WHAT TO PRODUCE:
Retype, exactly as they appear below, the lines between the line holding "(initialMemory bytes).map (fun" and the line holding "by_cases ha : a = s.config.kbsrAddr", both ends included.

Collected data
-- ==== Sys2Proof/Machine/Reserved.lean ====
section
/-! DEFINITION. The reserved opcodes RTI and RES: one diagnostic report and nothing else (40_dispatcher.md R117). -/

namespace Sys2Proof.Machine

/-- RTI, opcode 0x8: returns from nothing and restores nothing (40_dispatcher.md R118). -/
def execRti (s : State) : Host.Outcome State Fault Refusal :=
  .next (s.report (.reservedOpcode 0x8#4))

/-- RES, opcode 0xD (40_dispatcher.md R119). -/
def execRes (s : State) : Host.Outcome State Fault Refusal :=
  .next (s.report (.reservedOpcode 0xD#4))

end Sys2Proof.Machine
end

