-- ==== Sys2Proof/Machine/Iteration.lean ====
section
/-! DEFINITION. One iteration of the run loop, and the steps from the phases inside one (40_dispatcher.md R110, R111). -/

namespace Sys2Proof.Machine

/-- An iteration's end after a handler's next state (40_dispatcher.md R111). -/
def completeIteration : Host.Outcome State Fault Refusal → Host.Outcome State Fault Refusal
  | .next s => .next (endIteration s)
  | .fault r => .fault r
  | .refused r => .refused r

/-- `Iterate()`: the bump before the fetch, fetch, increment, decode, execute, the bump after execution
(40_dispatcher.md R111). -/
def iterate (s : State) : Host.Outcome State Fault Refusal :=
  let fetched := fetch (bumpAt .beforeFetch s)
  completeIteration (exec (decode fetched.1) fetched.2)

/-- What the core does next from each phase. At the loop check RUNNING decides (40_dispatcher.md R110); a routine that
waits or loops goes on where it is (44_trap.md R217, R226); after `run()` has returned nothing wakes the core
(60_exceptions.md R251; notes/assumptions/17.md to 19.md). -/
def stepFrom (s : State) : Host.Outcome State Fault Refusal :=
  match s.phase with
  | .beforeRun => .next (runEntry s)
  | .loopCheck => if s.running then iterate s else .next (s.setPhase .ended)
  | .waitGetc => completeIteration (.next (getcRead s))
  | .waitIn => completeIteration (.next (inRead s))
  | .inPuts a => completeIteration (.next (putsLoop a s))
  | .inPutsp a => completeIteration (.next (putspLoop a s))
  | .ended => .next s

/-- Where a word must lie to be fetched next: at PC, or one cell on when PC is `KBSR_ADDR`, whose fetch answers the
polled status and never a stored word (40_dispatcher.md R112; notes/assumptions/20.md). -/
def placeAt (s : State) : Word := if s.pc = s.config.kbsrAddr then s.pc + 1#16 else s.pc

/-- The cell value that is fetched as `w`: one less than `w` where the bump before the fetch changes that very cell
(40_dispatcher.md R111; notes/assumptions/20.md). -/
def placeValue (s : State) (w : Word) : Word :=
  if s.config.cycleCounterEnabled && decide (s.config.cycleCounterPhase = .beforeFetch)
      && decide (placeAt s = s.config.cycleCounterAddr) then w - 1#16 else w

/-- The word stored where the next iteration fetches, and the core at the loop check with RUNNING true. -/
def placeWord (s : State) (w : Word) : State :=
  runEntry ((s.setPc (placeAt s)).write (placeAt s) (placeValue s w))

end Sys2Proof.Machine
end

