-- ==== Sys2Proof/Machine/Loader.lean ====
section
/-! DEFINITION. What the external loader leaves in memory before a run (20_memory.md R56; 70_reset_and_hazards.md R271,
R272). The loader is no part of the core; its result, `INITIAL_MEMORY`, is a parameter of a run. -/

namespace Sys2Proof.Machine

/-- Pairs of bytes as big-endian words; none for an odd number of bytes, which is undefined (20_memory.md R56, U1). -/
def wordsOf : List Byte → Option (List Word)
  | [] => some []
  | [_] => none
  | hi :: lo :: rest => (wordsOf rest).map (fun ws => (hi ++ lo) :: ws)

/-- The load origin and the memory words of an image file (20_memory.md R56). None for an odd number of bytes, and none
for a file of zero bytes, which has no origin word and of which the spec says nothing (DESIGN CHOICE,
notes/assumptions/27.md). -/
def parseImage (bytes : List Byte) : Option (Word × List Word) :=
  match wordsOf bytes with
  | some (origin :: words) => some (origin, words)
  | _ => none

/-- The words stored at consecutive addresses from `a`. -/
def storeWords (m : Memory) (a : Word) : List Word → Memory
  | [] => m
  | w :: rest => storeWords (m.write a w) (a + 1#16) rest

/-- `INITIAL_MEMORY` of an image: `INITIAL_MEMORY[o + i] = wi`, every other cell 0x0000; none for an image that is
empty, is not whole words or runs past 0xFFFF, about which a claim says nothing (70_reset_and_hazards.md R272, U1, U2;
the empty one: DESIGN CHOICE, notes/assumptions/27.md). -/
def initialMemory (bytes : List Byte) : Option Memory :=
  match parseImage bytes with
  | some (origin, words) =>
    if origin.toNat + words.length ≤ memCells then some (storeWords [] origin words) else none
  | none => none

/-- The start state of a run: the reset state with `MEM = INITIAL_MEMORY` (70_reset_and_hazards.md R272), the parameters
and the source's answers of that run. The loader sets neither PC nor any register (R271). -/
def State.start (config : Config) (initial : Memory) (input : List InputAnswer) : State :=
  ((State.resetWith config).setMem initial).setInput input

/-- The start state of a run of an image file, none where the load fails: then "the caller must not start the run loop"
(70_reset_and_hazards.md R273). -/
def State.load (config : Config) (bytes : List Byte) (input : List InputAnswer) : Option State :=
  (initialMemory bytes).map (fun m => State.start config m input)

end Sys2Proof.Machine
end

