theorem memRead_setCond (a : Word) : memRead a (s.setCond c) = ((memRead a s).1, (memRead a s).2.setCond c) := by
  by_cases ha : a = s.config.kbsrAddr
  · rw [memRead_kbsr ha, memRead_kbsr (s := s.setCond c) ha, keyboardIntercept_setCond]; rfl
  · rw [memRead_plain ha, memRead_plain (s := s.setCond c) ha]; rfl

theorem strRead_setCond (a : Word) : strRead a (s.setCond c) = ((strRead a s).1, (strRead a s).2.setCond c) := by
  cases hi : s.config.stringReadsIntercepted with
  | false => rw [strRead_raw hi, strRead_raw (s := s.setCond c) hi]; rfl
  | true => simpa [strRead, hi] using memRead_setCond s c a

/-- A load writes COND, so what it was is lost. -/
theorem loadFrom_setCond (d : RegIndex) (a : Word) : loadFrom d a (s.setCond c) = loadFrom d a s := by
  simp only [loadFrom, memRead_setCond]
  rfl

theorem trapEntry_setCond : trapEntry (s.setCond c) = (trapEntry s).setCond c := by
  cases h : s.config.trapWritesR7 with
  | false => simp [trapEntry, h]
  | true => simp only [trapEntry, h, State.config_setCond, if_pos]; rfl

theorem stringLoop_setCond (bytes : Config → Word → List Byte) (resume : Word → Phase) (cells : Nat) (a : Word) :
    stringLoop bytes resume cells a (s.setCond c) = (stringLoop bytes resume cells a s).setCond c := by
  induction cells generalizing a s with
  | zero => rfl
  | succ cells ih =>
    have hr := strRead_setCond s c a
    by_cases hz : (strRead a s).1 = 0#16
    · rw [stringLoop_stop hz, stringLoop_stop (by rw [hr]; exact hz), hr]; rfl
    · rw [stringLoop_next hz, stringLoop_next (by rw [hr]; exact hz), hr]; exact ih ((strRead a s).2.emit _) _

/-- A blocking request keeps COND or overwrites it. -/
theorem inputRoutine_setCond (echo : Bool) (w : Phase) :
    SameButCond (inputRoutine echo w s) (inputRoutine echo w (s.setCond c)) := by
  cases hf : firstAnswer s.input with
  | none => rw [inputRoutine_waits hf, inputRoutine_waits (s := s.setCond c) hf]; rfl
  | some found =>
    obtain ⟨answer, rest⟩ := found
    cases answer with
    | key k =>
      rw [inputRoutine_key hf, inputRoutine_key (s := s.setCond c) hf]
      cases echo <;> rfl
    | noKey => exact absurd rfl (firstAnswer_some hf).1
    | interrupted => rw [inputRoutine_interrupted hf, inputRoutine_interrupted (s := s.setCond c) hf]; rfl
    | error => rw [inputRoutine_error hf, inputRoutine_error (s := s.setCond c) hf]; rfl

end

/-- Every handler but BR's leads from states that differ in COND alone to such states. -/
theorem exec_setCond {i : Instr} (hbr : ∀ n z p f, i ≠ .br n z p f) (s : State) (c : Cond) :
    ∃ t t', exec i s = .next t ∧ exec i (s.setCond c) = .next t' ∧ SameButCond t t' := by
  cases i with
  | br n z p f => exact absurd rfl (hbr n z p f)
  | addReg d a b => exact ⟨_, _, exec_addReg s d a b, exec_addReg _ d a b, rfl⟩
  | addImm d a f => exact ⟨_, _, exec_addImm s d a f, exec_addImm _ d a f, rfl⟩
  | ld d f => exact ⟨_, _, exec_ld s d f, exec_ld _ d f, by rw [loadFrom_setCond]; rfl⟩
  | st r f => exact ⟨_, _, exec_st s r f, exec_st _ r f, rfl⟩
  | jsr f => exact ⟨_, _, exec_jsr s f, exec_jsr _ f, rfl⟩
  | jsrr b => exact ⟨_, _, exec_jsrr s b, exec_jsrr _ b, rfl⟩
  | andReg d a b => exact ⟨_, _, exec_andReg s d a b, exec_andReg _ d a b, rfl⟩
  | andImm d a f => exact ⟨_, _, exec_andImm s d a f, exec_andImm _ d a f, rfl⟩
  | ldr d b f => exact ⟨_, _, exec_ldr s d b f, exec_ldr _ d b f, by rw [loadFrom_setCond]; rfl⟩
  | str r b f => exact ⟨_, _, exec_str s r b f, exec_str _ r b f, rfl⟩
  | rti => exact ⟨_, _, exec_rti s, exec_rti _, rfl⟩
  | not d a => exact ⟨_, _, exec_not s d a, exec_not _ d a, rfl⟩
  | ldi d f =>
    refine ⟨_, _, exec_ldi s d f, exec_ldi _ d f, ?_⟩
    have hr : indirect f (s.setCond c) = ((indirect f s).1, (indirect f s).2.setCond c) := memRead_setCond s c _
    rw [hr, loadFrom_setCond]
    rfl
  | sti r f =>
    refine ⟨_, _, exec_sti s r f, exec_sti _ r f, ?_⟩
    have hr : indirect f (s.setCond c) = ((indirect f s).1, (indirect f s).2.setCond c) := memRead_setCond s c _
    rw [hr]
    rfl
  | jmp b => exact ⟨_, _, exec_jmp s b, exec_jmp _ b, rfl⟩
  | res => exact ⟨_, _, exec_res s, exec_res _, rfl⟩
  | lea d f => exact ⟨_, _, exec_lea s d f, exec_lea _ d f, rfl⟩
  | trap code => exact ⟨_, _, exec_trap s code, exec_trap _ code, by rw [trapEntry_setCond]; rfl⟩
  | getc =>
    refine ⟨_, _, exec_getc s, exec_getc _, ?_⟩
    rw [trapEntry_setCond]
    exact inputRoutine_setCond _ c _ _
  | out => exact ⟨_, _, exec_out s, exec_out _, by rw [trapEntry_setCond]; rfl⟩
  | puts =>
    refine ⟨_, _, exec_puts s, exec_puts _, ?_⟩
    rw [trapEntry_setCond, putsLoop, putsLoop, State.reg_setCond, stringLoop_setCond]
    rfl
  | inp =>
    refine ⟨_, _, exec_inp s, exec_inp _, ?_⟩
    rw [trapEntry_setCond]
    exact inputRoutine_setCond ((trapEntry s).emit s.config.inPrompt) c _ _
  | putsp =>
    refine ⟨_, _, exec_putsp s, exec_putsp _, ?_⟩
    rw [trapEntry_setCond, putspLoop, putspLoop, State.reg_setCond, stringLoop_setCond]
    rfl
  | halt => exact ⟨_, _, exec_halt s, exec_halt _, by rw [trapEntry_setCond]; rfl⟩

/-- Settles O7: setting COND before an instruction other than BR changes at most COND after it. -/
theorem onlyBranchesReadTheFlags : Obligations.OnlyBranchesReadTheFlags := by
  intro i s c t t' hbr ht ht'
  obtain ⟨u, u', hu, hu', h⟩ := exec_setCond hbr s c
  obtain rfl := next_unique hu ht
  obtain rfl := next_unique hu' ht'
  exact h

/-- Settles O57: OUT is one of the fields no step reads. -/
theorem outputIsNeverReadBack : Obligations.OutputIsNeverReadBack := by
  intro s o t t' ht ht'
  obtain ⟨u, u', hu, hu', h⟩ := (sameBut_withOut s o).step rfl
  obtain rfl := next_unique hu ht
  obtain rfl := next_unique hu' ht'
  exact h

end Sys2Proof.Machine

namespace Sys2Proof.Machine

/-! ### Strings (44_trap.md R213, R215, R217)

One lemma runs the loop over plainly read cells to its end, at a zero cell or after the last cell of the lap; a string
over KBSR is such a run up to the poll and another from there on. -/

theorem cell_succ (a : Word) (j : Nat) : a + 1#16 + BitVec.ofNat 16 j = a + BitVec.ofNat 16 (j + 1) := by
  rw [BitVec.add_assoc, Nat.add_comm j 1, BitVec.ofNat_add]

theorem State.emit_emit (s : State) (b c : List Byte) : (s.emit b).emit c = s.emit (b ++ c) := by simp [State.emit]

/-- A whole lap leads back to the first cell. -/
theorem cell_lap (a : Word) : a + BitVec.ofNat 16 65536 = a := by
  rw [show BitVec.ofNat 16 65536 = 0#16 by decide, BitVec.add_zero]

COMPLETED EXERCISE:
  (initialMemory bytes).map (fun m => State.start config m input)

end Sys2Proof.Machine
end

theorem memRead_setCond (a : Word) : memRead a (s.setCond c) = ((memRead a s).1, (memRead a s).2.setCond c) := by
  by_cases ha : a = s.config.kbsrAddr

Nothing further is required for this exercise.